Written by Teen Advisory Group (TAG)

Imagine a little kid, around 8 years old, relaxing and watching Nickelodeon. The kid is engrossed in the show and gets excited when the main character finally kisses her crush. The show continues, fun and kid-friendly, until only a couple minutes after the kiss, when a terrifying joke is made. The crush suddenly calls from the hospital, face all red and puffy, asking the main character if she ate peanuts before kissing him. She sheepishly replies that she had a peanut butter cookie before the kiss. The crush was allergic to peanuts. The little kid, who also has a peanut allergy, stares in horror. This boy was like her, but instead of educating the viewers on the seriousness of food allergies, they exploited it for humor. For this little girl, it was not funny at all. To this day, she can still recall that exact day, and those exact scenes. 

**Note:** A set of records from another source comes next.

theorem witness_ports_take_bytes :
    (listeningPort [] []).power = .on ∧ ((listeningPort [] []).port 3).mode ≠ .off ∧
    ((listeningPort [] []).port 3).pulsing = false ∧ ((listeningPort [] []).port 3).gathered = [] ∧
    ((listeningPort [0xA6] []).port 3).gathered.length = 1 ∧
    ((41 : Byte).toNat % 2 = 1 ∧ 17 ≤ (41 : Byte).toNat ∧ (41 : Byte).toNat ≤ 41) ∧
    ¬((42 : Byte).toNat % 2 = 1 ∧ 17 ≤ (42 : Byte).toNat ∧ (42 : Byte).toNat ≤ 41) ∧
    ((listeningPort (frameBytes.take 15) []).port 3).gathered.length + 1 <
      (byteAt ((listeningPort (frameBytes.take 15) []).port 3).gathered 1).toNat := by decide

set_option maxRecDepth 8000 in
theorem witness_whole_frames_are_taken :
    byteAt frameBytes 0 = 0xA6 ∧ frameBytes.length = (byteAt frameBytes 1).toNat ∧
    lengthAllowed (byteAt frameBytes 1) = true ∧ frameGood frameBytes = true ∧
    frameGood (frameBytes.set 12 8) = false ∧ ((listeningPort [] []).port 3).buffer.length < 2 ∧
    2 ≤ ((listeningPort [] [frame 1, frame 2]).port 3).buffer.length := by decide

theorem witness_unwanted_bytes_are_discarded :
    (State.reset.port 3).mode = .off ∧ (listeningPort [0xA6] []).power = .on ∧
    ((listeningPort [0xA6] []).port 3).gathered ≠ [] ∧
    ((listeningPort [0xA6] []).port 3).pulsing = false ∧ ((listeningPort [] []).port 3).gathered = [] ∧
    ((State.reset.setPort 3 { Port.reset with pulsing := true }).port 3).pulsing = true ∧
    (State.reset.withDepot { Depot.reset with rx := [0xA6] }).depot.rx ≠ [] := by decide

theorem witness_port_commands_take_effect :
    State.reset.serving ∧ (3 : Byte).toNat = (3 : Fin 4).val ∧ (2 : Byte) = PortMode.probe.code :=
  ⟨⟨⟨rfl, rfl⟩, rfl⟩, rfl, rfl⟩

/-! ### Witnesses: matching -/

theorem witness_frames_are_taken_round_robin :
    (listeningPort [] [frame 1]).matching.inHand = none ∧
    (∀ j : Fin 4, j < 3 →
      ((listeningPort [] [frame 1]).port ((listeningPort [] [frame 1]).matching.served + 1 + j)).buffer =
        []) ∧
    ((listeningPort [] [frame 1]).port ((listeningPort [] [frame 1]).matching.served + 1 + 3)).buffer =
      [frame 1] ∧
    (listeningPort [] [frame 1]).gateOpen = false ∧
    ((listeningPort [] [frame 1]).withRoute { Route.reset with state := .opened }).gateOpen = true := by
  decide

theorem witness_serials_are_resolved :
    State.reset.matching.inHand = none ∧ State.reset.matchEntry 5 = none ∧
    State.reset.mem.lookup 5 = none ∧
    (day .opened .unvisited meter).mem.lookup 5 = some 0 ∧
    (State.reset.keepEntry ⟨5, 0, none, none⟩).matchEntry 5 = some ⟨5, 0, none, none⟩ := by decide

theorem witness_frames_keep_a_records_identity :
    ({ meter with powerRef := some 9 } : Record).powerRef = some 9 ∧
    ({ meter with probeOnly := true } : Record).probeOnly = true ∧ (frame 130).byProbe = false ∧
    meter.probeOnly = false ∧ ({ frame 130 with kind := none } : Frame).kind ≠ some meter.kind ∧
    modulus meter.dials ≤ (frame 100000).reading.toNat ∧ meter.status = .pending := by decide

/-- The meter with a held candidate, by radio at 100. -/
def held : Record := { meter with status := .held, candidate := some ⟨130, 0, .regress, 100, 0, false⟩ }

/-- The meter flagged. -/
def flagged : Record :=
  { meter with
    status := .flagged, score := 200, flagTime := some 50
    current := some ⟨130, 0, .regress, 50, 0, false⟩ }

/-- The meter READ with a score. -/
def read (score : Byte) (evidence : Evidence) : Record :=
  { meter with
    status := .read, score := score, evidence := evidence
    current := some ⟨130, 260, .rollover, 50, 0, false⟩ }

/-- The scores about the thresholds F and H, each reached by a frame of a READ record. -/
theorem witness_frames_move_statuses_forward :
    let after := fun (flag hold : Byte) (e : Evidence) =>
      ((read 0 e).matchFrame { header with flag := flag, hold := hold } header.assessment none (frame 141)).record
    flagged.status = .flagged ∧ held.status = .held ∧ (read 0 Evidence.empty).status = .read ∧
    (after 50 50 Evidence.empty).score = 50 ∧ (after 50 50 Evidence.empty).status = .flagged ∧
    (after 51 50 Evidence.empty).status = .held ∧ (after 52 51 Evidence.empty).status = .read ∧
    flagged.probeOnly = false := by decide

theorem witness_first_readings_are_decided_by_score :
    meter.status = .pending ∧ meter.probeOnly = false ∧ (frame 99999).kind = some meter.kind ∧
    (frame 99999).reading.toNat < modulus meter.dials ∧
    ({ meter with rate := 4 }.matchFrame { header with flag := 100 } header.assessment none
      (frame 130)).record.score = 100 ∧
    header.flag.toNat ≤ (150 : Byte).toNat ∧ header.hold.toNat ≤ (149 : Byte).toNat ∧
    (149 : Byte).toNat < header.flag.toNat ∧ (59 : Byte).toNat < header.hold.toNat := by decide

theorem witness_agreeing_frames_confirm_holds :
    held.status = .held ∧ held.candidate = some ⟨130, 0, .regress, 100, 0, false⟩ ∧
    held.probeOnly = false ∧ (frame 135).kind = some held.kind ∧
    (frame 135).reading.toNat < modulus held.dials ∧
    ((frame 135).reading.toNat + modulus held.dials - 130 % modulus held.dials) % modulus held.dials ≤
      header.tolerance.toNat ∧
    100 + header.confirmGap.toNat ≤ (frame 135).arrival.toNat ∧
    ({ frame 135 with arrival := 119 } : Frame).arrival.toNat < 100 + header.confirmGap.toNat ∧
    held.score.toNat < header.flag.toNat ∧
    header.tolerance.toNat < ((frame 136).reading.toNat + modulus held.dials - 130 % modulus held.dials) %
      modulus held.dials ∧
    (held.matchFrame { header with flag := 51 } header.assessment none (frame 136)).record.score = 50 ∧
    (held.matchFrame { header with flag := 50 } header.assessment none (frame 136)).record.status =
      .flagged := by decide

/-- Evidence before the confirm gap is over, at the score of F and below it; and a reading that is not the record's,
likewise. -/
theorem witness_holds_reach_the_flag_threshold :
    let after := fun (flag : Byte) (f : Frame) =>
      (held.matchFrame { header with flag := flag } header.assessment none f).record
    let magnet := { frame 135 with arrival := 119, flags := 1 }
    let alien := { frame 135 with kind := none, arrival := 119 }
    held.status = .held ∧ held.candidate = some ⟨130, 0, .regress, 100, 0, false⟩ ∧ held.probeOnly = false ∧
    magnet.kind = some held.kind ∧ magnet.byProbe = false ∧
    magnet.arrival.toNat < 100 + header.confirmGap.toNat ∧ (after 120 magnet).score = 120 ∧
    (after 120 magnet).status = .flagged ∧ (after 121 magnet).status = .held ∧ alien.kind ≠ some held.kind ∧
    (after 50 alien).status = .flagged ∧ (after 51 alien).status = .held := by decide

theorem witness_duplicates_compare_nothing :
    let e := fun t : Word => (⟨5, 0, some 130, some t⟩ : MatchEntry)
    flagged.status = .flagged ∧ flagged.probeOnly = false ∧ (frame 130).kind = some flagged.kind ∧
    (frame 130).reading.toNat < modulus flagged.dials ∧ (e 5391).reading = some (frame 130).reading ∧
    (frame 130).arrival.toNat < (5391 : Word).toNat + header.duplicateWindow.toNat ∧
    header.duplicateWindow ≠ 0 ∧
    ¬(frame 130).arrival.toNat < (5390 : Word).toNat + header.duplicateWindow.toNat ∧
    flagged.current = some ⟨130, 0, .regress, 50, 0, false⟩ ∧
    (flagged.matchFrame header header.assessment (some (e 5391)) (frame 130)).duplicate = true ∧
    (flagged.matchFrame header header.assessment (some (e 5390)) (frame 130)).duplicate = false := by decide

theorem witness_readings_are_assessed :
    meter.previous.toNat ≤ 99870 ∧ (130 : Nat) < meter.previous.toNat ∧
    meter.previous.toNat < modulus meter.dials ∧
    meter.previous.toNat - 99860 ≤ header.assessment.backstep.toNat ∧
    header.assessment.backstep.toNat < meter.previous.toNat - 99859 := by decide

/-! ### Witnesses: the route, the reports, the command port and the timers -/

theorem witness_headers_begin_routes :
    State.reset.serving ∧ State.reset.route.state = .empty ∧ headerParams.header = some header ∧
    header.inRange = true ∧ State.reset.mem.wf = true := ⟨⟨⟨rfl, rfl⟩, rfl⟩, rfl, rfl, rfl, rfl⟩

/-- A report whose next value is port `k`'s, the ports before it read as `data`. -/
def reporting (k : Nat) (data : List Byte) (s : State) : State := s.holdReport ⟨.ports, k, data⟩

The media we watch shapes our perspective of the world, in ways both subtle and not. For that reason, the treatment of food allergies in the media is of particular concern. When the media portrays food allergies as comedic, that leads to the audience developing a belief that food allergies are not a serious issue. When the media portrays food allergies in a negative light, that can lead to audiences developing a negative view of real-life individuals with food allergies. A 2015 study proved this phenomenon. Two groups of participants were shown two different sets of clips; one set contained negative or comedic depictions of food allergies in movies and tv shows, the other set showed serious and positive portrayals of food allergies.

The study concluded that, “participants exposed to more humorous portrayals of food allergies were expected to have more negative attitudes towards those with food allergies, perceptions of food allergies in general, and be less likely to take lifesaving measures in an emergency” (Opper).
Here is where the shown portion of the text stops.